-- ==== Sys2Proof/Proofs/PortDefects.lean ====
section
/-! PROOFS. What follows a defect of a port (R152 to R176), the phases a loss takes a port back to (R60, R85), and LOAL (R66, R122, R168). -/

namespace Sys2Proof.Machine

/-! ### Fault forwarding -/

theorem forwardStop_cases (m : Mod) (c src : Nat) :
    forwardStop m c src = m ∨
      forwardStop m c src = raise (setPort m c { port m c with fwd := false }) 0x2014 (srcH (harbourOf c)) 0 (b1 c ++ b1 src ++ b1 0) := by
  unfold forwardStop
  split
  · exact .inr rfl
  · exact .inl rfl

theorem forwardStop_move (m : Mod) (c src : Nat) : PortMove m (forwardStop m c src) := by
  obtain h | h := forwardStop_cases m c src
  · rw [h]; exact .refl m
  · rw [h]; exact (PortMove.setPort m c { port m c with fwd := false }).trans (.raise ..)

theorem forwardStop_rx (m : Mod) (c src : Nat) : (forwardStop m c src).rx = m.rx := by
  obtain h | h := forwardStop_cases m c src <;> rw [h]
  rw [raise_rx, setPort_rx]

theorem port_forwardStop_ne (m : Mod) {c j : Nat} (hj : j ≠ c) (src : Nat) : port (forwardStop m c src) j = port m j := by
  obtain h | h := forwardStop_cases m c src
  · rw [h]
  · rw [h, port_raise, port_setPort_ne _ _ hj]

/-- One clear port where fault forwarding of a line port may stop (R176). -/
def refreshForwardAt (line : Nat) (m : Mod) (c : Nat) : Mod :=
  if !isLine c && (port m c).fwd && inf m 0x3310 1 c == line && (triggers m line (inf m 0x3310 2 c)).isEmpty then refreshPort (forwardStop m c line) c 1
  else m

theorem refreshForward_eq (m : Mod) (line : Nat) : refreshForward m line = (List.range 64).foldl (refreshForwardAt line) m := rfl

theorem refreshForwardAt_cases (line : Nat) (m : Mod) (c : Nat) :
    refreshForwardAt line m c = m ∨ (isLine c = false ∧ refreshForwardAt line m c = refreshPort (forwardStop m c line) c 1) := by
  unfold refreshForwardAt
  split
  · rename_i h
    simp only [Bool.and_eq_true, Bool.not_eq_true'] at h
    exact .inr ⟨h.1.1.1, rfl⟩
  · exact .inl rfl

theorem refreshForward_move (m : Mod) (line : Nat) : PortMove m (refreshForward m line) := by
  rw [refreshForward_eq]
  refine .foldl _ (fun m c => ?_) _ m
  obtain h | ⟨-, h⟩ := refreshForwardAt_cases line m c
  · rw [h]; exact .refl m
  · rw [h]; exact (forwardStop_move m c line).trans (refreshPort_refreshed _ c 1).toPortMove

@[simp] theorem refreshForward_rx (m : Mod) (line : Nat) : (refreshForward m line).rx = m.rx := by
  rw [refreshForward_eq]
  refine foldl_keeps Mod.rx _ (fun m c => ?_) _ m
  obtain h | ⟨-, h⟩ := refreshForwardAt_cases line m c
  · rw [h]
  · rw [h, (refreshPort_refreshed _ c 1).rx, forwardStop_rx]

/-- Fault forwarding changes clear ports alone (R172). -/
theorem port_refreshForward (m : Mod) (line : Nat) {j : Nat} (hj : isLine j = true) : port (refreshForward m line) j = port m j := by
  rw [refreshForward_eq]
  refine foldl_keeps (port · j) _ (fun m c => ?_) _ m
  obtain h | ⟨hc, h⟩ := refreshForwardAt_cases line m c
  · rw [h]
  · have hne : j ≠ c := fun he => by rw [he, hc] at hj; cases hj
    rw [h, port_refreshPort_ne _ hne, port_forwardStop_ne _ hne]

/-! ### What follows a defect -/

theorem stampDefects_form (m : Mod) (p : Nat) : ∃ since, stampDefects m p = setPort m p { port m p with since := since } := ⟨_, rfl⟩

theorem stampDefects_refreshed (m : Mod) (p : Nat) : Refreshed p m (stampDefects m p) := by
  obtain ⟨since, h⟩ := stampDefects_form m p
  rw [h]
  exact .setPort rfl

theorem noteDefects_refreshed (m : Mod) (p : Nat) : Refreshed p m (noteDefects m p) := .setPm ..

theorem afterDefect_of_line {p : Nat} (hp : isLine p = true) (m : Mod) (cause : Nat) :
    afterDefect m p cause = refreshForward (noteDefects (stampDefects m p) p) p := by
  simp [afterDefect, hp]

theorem afterDefect_of_clear {p : Nat} (hp : isLine p = false) (m : Mod) (cause : Nat) :
    afterDefect m p cause = refreshPort (stampDefects m p) p cause := by
  simp [afterDefect, hp]

/-- What follows a defect of a line port changes nothing of that port but when its defects were declared. -/
theorem port_afterDefect_of_line {p : Nat} (hp : isLine p = true) (m : Mod) (cause : Nat) :
    ∃ since, port (afterDefect m p cause) p = { port m p with since := since } := by
  obtain ⟨since, h⟩ := stampDefects_form m p
  refine ⟨since, ?_⟩
  rw [afterDefect_of_line hp, port_refreshForward _ _ hp]
  unfold noteDefects
  rw [port_setPm, h, port_setPort_same]

theorem afterDefect_refreshed (m : Mod) (p cause : Nat) : Refreshed p m (afterDefect m p cause) := by
  cases hp : isLine p with
  | true =>
    obtain ⟨since, h⟩ := port_afterDefect_of_line hp m cause
    have conds : (port (afterDefect m p cause) p).conds = (port m p).conds := by rw [h]; rfl
    rw [afterDefect_of_line hp] at conds ⊢
    have first := (stampDefects_refreshed m p).trans (noteDefects_refreshed _ p)
    exact ⟨first.toPortMove.trans (refreshForward_move ..), by rw [refreshForward_rx, first.rx], conds⟩
  | false =>
    rw [afterDefect_of_clear hp]
    exact (stampDefects_refreshed m p).trans (refreshPort_refreshed ..)

theorem up_afterDefect {p : Nat} (hp : isLine p = false) (m : Mod) (cause : Nat) : (port (afterDefect m p cause) p).up = canBeUp m p := by
  rw [afterDefect_of_clear hp, up_refreshPort hp, (stampDefects_refreshed m p).canBeUp]

theorem phase_stampDefects (m : Mod) (p : Nat) : (port (stampDefects m p) p).phase = (port m p).phase := by
  obtain ⟨since, h⟩ := stampDefects_form m p
  rw [h, port_setPort_same]

theorem phase_afterDefect {p : Nat} (hp : isLine p = false) (m : Mod) (cause : Nat) :
    (port (afterDefect m p cause) p).phase = if (port m p).aligned then (if canBeUp m p then 4 else 5) else (port m p).phase := by
  rw [afterDefect_of_clear hp, phase_refreshPort hp, (stampDefects_refreshed m p).canBeUp, (stampDefects_refreshed m p).aligned, phase_stampDefects]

************

What you are asked to do: Take from the material above the lines running from the one with "theorem afterDefect_refreshed (m" through the one with "exact (stampDefects_refreshed m", and repeat them exactly, with nothing else.

Result of the task:
theorem afterDefect_refreshed (m : Mod) (p cause : Nat) : Refreshed p m (afterDefect m p cause) := by
  cases hp : isLine p with
  | true =>
    obtain ⟨since, h⟩ := port_afterDefect_of_line hp m cause
    have conds : (port (afterDefect m p cause) p).conds = (port m p).conds := by rw [h]; rfl
    rw [afterDefect_of_line hp] at conds ⊢
    have first := (stampDefects_refreshed m p).trans (noteDefects_refreshed _ p)
    exact ⟨first.toPortMove.trans (refreshForward_move ..), by rw [refreshForward_rx, first.rx], conds⟩
  | false =>
    rw [afterDefect_of_clear hp]
    exact (stampDefects_refreshed m p).trans (refreshPort_refreshed ..)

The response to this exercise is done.